AFN reported GAAP net income attributable to common stockholders for the three-months ended June 30, 2009 of $373.7 million, or $6.21 per diluted common share, as compared to net loss attributable to common stockholders of ($81.2) million, or ($1.36) per diluted common share for the three-months ended June 30, 2008. AFN's net income for the three-month period ended June 30, 2009 was primarily attributable to the operations of consolidated securitization entities and includes net changes in the fair value of financial instruments of $577.4 million, partially offset by loan loss provisions of ($49.7) million. During the three-months ended June 30, 2009, these amounts were reduced by $168.2 million of net income attributable to noncontrolling interests associated with our consolidated CDO entities.

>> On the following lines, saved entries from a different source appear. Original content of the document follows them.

-- ==== Sys2Proof/Tests/Slice0.lean ====
section
/-! SUPPORT. The model's own tests: words written out from 30_encoding.md, the vectors of 95_test_vectors.md, and, for every
statement with hypotheses, a state and operands that meet them. Every expected value is the spec's, named by its vector. -/

namespace Sys2Proof.Tests

open Sys2Proof.Machine

/-! ### Well-formedness: one ill-formed value for each check (V30-3 to V30-5, V30-11, V30-16, V30-18, V30-24, V30-26) -/

theorem test_wellFormed_refuses_family0 : [0x0000, 0x00E1, 0x01E0].all (fun w => !WellFormedWord w) = true := by decide

theorem test_wellFormed_refuses_family5 : WellFormedWord 0x5AB1 = false := by decide

theorem test_wellFormed_refuses_family8 :
    [0x8128, 0x8129, 0x812A, 0x812B, 0x812C, 0x812D, 0x812F].all (fun w => !WellFormedWord w) = true := by decide

theorem test_wellFormed_refuses_family9 : WellFormedWord 0x9ABF = false := by decide

theorem test_wellFormed_refuses_familyE : [0xE59F, 0xE500, 0xE5A0].all (fun w => !WellFormedWord w) = true := by decide

theorem test_wellFormed_refuses_familyF :
    [0xF500, 0xF575, 0xF585, 0xF5FF, 0xF51F].all (fun w => !WellFormedWord w) = true := by decide

theorem test_wellFormed_accepts_every_row : opcodeMap.all (fun r => WellFormedWord r.value) = true := by decide

/-! ### Decoding: a word written out for every constructor (V30-1, V30-2, V30-6 to V30-25) -/

theorem test_decode_family0 : decodeWord 0x00E0 = some .clearScreen ∧ decodeWord 0x00EE = some .ret := by decide

theorem test_decode_jumps :
    decodeWord 0x1234 = some (.jump 0x234) ∧ decodeWord 0x2FFE = some (.call 0xFFE) ∧
    decodeWord 0xB123 = some (.jumpOffset 0x123) := by decide

theorem test_decode_skips :
    decodeWord 0x3A7F = some (.skipIfEqual 0xA 0x7F) ∧ decodeWord 0x4001 = some (.skipIfNotEqual 0 0x01) ∧
    decodeWord 0x5AB0 = some (.skipIfRegEqual 0xA 0xB) ∧ decodeWord 0x9AB0 = some (.skipIfRegNotEqual 0xA 0xB) := by decide

theorem test_decode_immediates :
    decodeWord 0x6005 = some (.setImm 0 0x05) ∧ decodeWord 0x7003 = some (.addImm 0 0x03) ∧
    decodeWord 0xA123 = some (.setIndex 0x123) ∧ decodeWord 0xC5F0 = some (.random 5 0xF0) := by decide

theorem test_decode_family8_logic :
    decodeWord 0x8120 = some (.setReg 1 2) ∧ decodeWord 0x8121 = some (.orReg 1 2) ∧
    decodeWord 0x8122 = some (.andReg 1 2) ∧ decodeWord 0x8123 = some (.xorReg 1 2) := by decide

theorem test_decode_family8_flags :
    decodeWord 0x8124 = some (.addReg 1 2) ∧ decodeWord 0x8125 = some (.subReg 1 2) ∧
    decodeWord 0x8126 = some (.shiftRight 1 2) ∧ decodeWord 0x8127 = some (.subnReg 1 2) ∧
    decodeWord 0x812E = some (.shiftLeft 1 2) := by decide

theorem test_decode_draw_and_keys :
    decodeWord 0xD015 = some (.draw 0 1 5) ∧ decodeWord 0xE59E = some (.skipIfKeyPressed 5) ∧
    decodeWord 0xE5A1 = some (.skipIfKeyNotPressed 5) := by decide

theorem test_decode_familyF :
    decodeWord 0xF507 = some (.getDelay 5) ∧ decodeWord 0xF50A = some (.waitForKey 5) ∧
    decodeWord 0xF515 = some (.setDelay 5) ∧ decodeWord 0xF518 = some (.setSound 5) ∧
    decodeWord 0xF51E = some (.addToIndex 5) ∧ decodeWord 0xF529 = some (.loadFontAddress 5) ∧
    decodeWord 0xF533 = some (.storeBcd 5) ∧ decodeWord 0xF555 = some (.storeRegisters 5) ∧
    decodeWord 0xF565 = some (.loadRegisters 5) := by decide

/-- The bytes of a word in memory, first byte high (20_memory.md R43); an unknown value is refused by name. -/
theorem test_decode_bytes :
    decode [0x12, 0x34, 0x56] = .ok (.jump 0x234, [0x56]) ∧ decode [0x12] = .error .truncated ∧
    decode [0x5A, 0xB1] = .error (.unknownInstruction 0x5AB1) ∧ encodeBytes (.jump 0x234) = [0x12, 0x34] := by decide

theorem test_decodeTableWord :
    decodeTableWord 16 0xD015 = some (.draw 0 1 5) ∧ decodeTableWord 16 0x00E0 = some .clearScreen ∧
    decodeTableWord 16 0x5AB1 = none := by decide

/-! ### Building a state and looking at a result -/

/-- The reset state with registers set. -/
def regs (rs : List (Reg × Byte)) : State := rs.foldl (fun s r => s.setV r.1 r.2) State.reset

/-- The state with bytes of memory set. -/
def mem (s : State) (a : Nat) (bs : List Byte) : State := s.setBytes a bs

/-- One step over the word stored at PC. -/
def run (w : Nat) (s : State) : Host.Outcome State Fault Refusal := step (s.withFetchWord 16 w)

/-- What an observer sees of the next state, if there is one. -/
def seen {α : Type} (o : Host.Outcome State Fault Refusal) (f : State → α) : Option α :=
  match o with
  | .next t => some (f t)
  | _ => none

/-- A fault record as the spec writes it: (code, pc, op, addr). -/
def record (s : State) : BitVec 3 × Word × Word × Word := (s.fault.cause.code, s.fault.pc, s.fault.op, s.fault.addr)

/-- The pixels of row `y` in some columns. -/
def pixels (s : State) (y : Fin 32) (xs : List (Fin 64)) : List Bool := xs.map fun x => s.fbRead x y

/-- The state with one more pixel on. -/
def lit (s : State) (x : Fin 64) (y : Fin 32) : State := { s with fb := s.fb.flip x y }

/-! ### The cycle (V40) -/

theorem test_step_first_byte_high : seen (run 0x1234 State.reset) (·.pc) = some 0x234 := by decide

theorem test_step_unknown :
    seen (step State.reset) (fun t => (t.pc, t.i, t.sp, record t)) = some (0x202, 0, 0, (0, 0, 0, 0)) ∧
    State.reset.report = some (.unknown 0) := by decide

theorem test_step_last_word :
    seen (run 0x6007 { State.reset with pc := 0xFFE }) (fun t => (t.getV 0, t.pc)) = some (7, 0x1000) := by decide

theorem test_step_fetch_range :
    seen (step { State.reset with pc := 0xFFF }) (fun t => (record t, t.pc)) = some ((1, 0xFFF, 0, 0x1000), 0xFFF) ∧
    seen (step { State.reset with pc := 0x10FE }) record = some (1, 0x10FE, 0, 0x10FE) := by decide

AFN reported GAAP net income attributable to common stockholders for the six-months ended June 30, 2009 of $337.8 million, or $5.61 per diluted common share, as compared to net income attributable to common stockholders of $3.7 million or $0.06 per diluted common share for the six-months ended June 30, 2008. AFN's net income for the six-month period ended June 30, 2009 was primarily attributable to the operations of consolidated securitization entities and includes net changes in the fair value of financial instruments of $579.5 million, partially offset by loan loss provisions of ($100.2) million. During the six-months ended June 30, 2009, these amounts were reduced by $161.1 million of net income attributable to noncontrolling interests associated with our consolidated CDO entities.

Analysis of GAAP Equity

As of June 30, 2009, our consolidated financial statements include $88.9 million of available, unrestricted cash and cash equivalents. The following table shows the components of our stockholders' equity and the net change in cash and cash equivalents attributable to such components, in each case as determined in accordance with GAAP, as of, and for the three months ended, June 30, 2009. The table is divided between the components of our stockholders' equity which are attributable to our assets and liabilities which are not assets and liabilities of consolidated variable interest entities ("VIEs"), and those which are assets and liabilities of consolidated VIEs. The assets of consolidated VIEs are pledged to satisfy the liabilities of the consolidated VIEs. The liabilities of our consolidated VIEs are non-recourse to us, but similarly we have no rights to use any of the proceeds of the assets held by consolidated VIEs to satisfy any of our recourse liabilities. The components of our stockholders' equity attributable to our investments in consolidated VIEs are determined in accordance with GAAP (under which we consolidate all of the assets and liabilities of the VIEs) and do not reflect the fair value of the interests in the consolidated VIEs owned by us. The Net Change in Cash and Cash Equivalents column reflects the sources and uses of cash during the period with respect to each component of our stockholders' equity.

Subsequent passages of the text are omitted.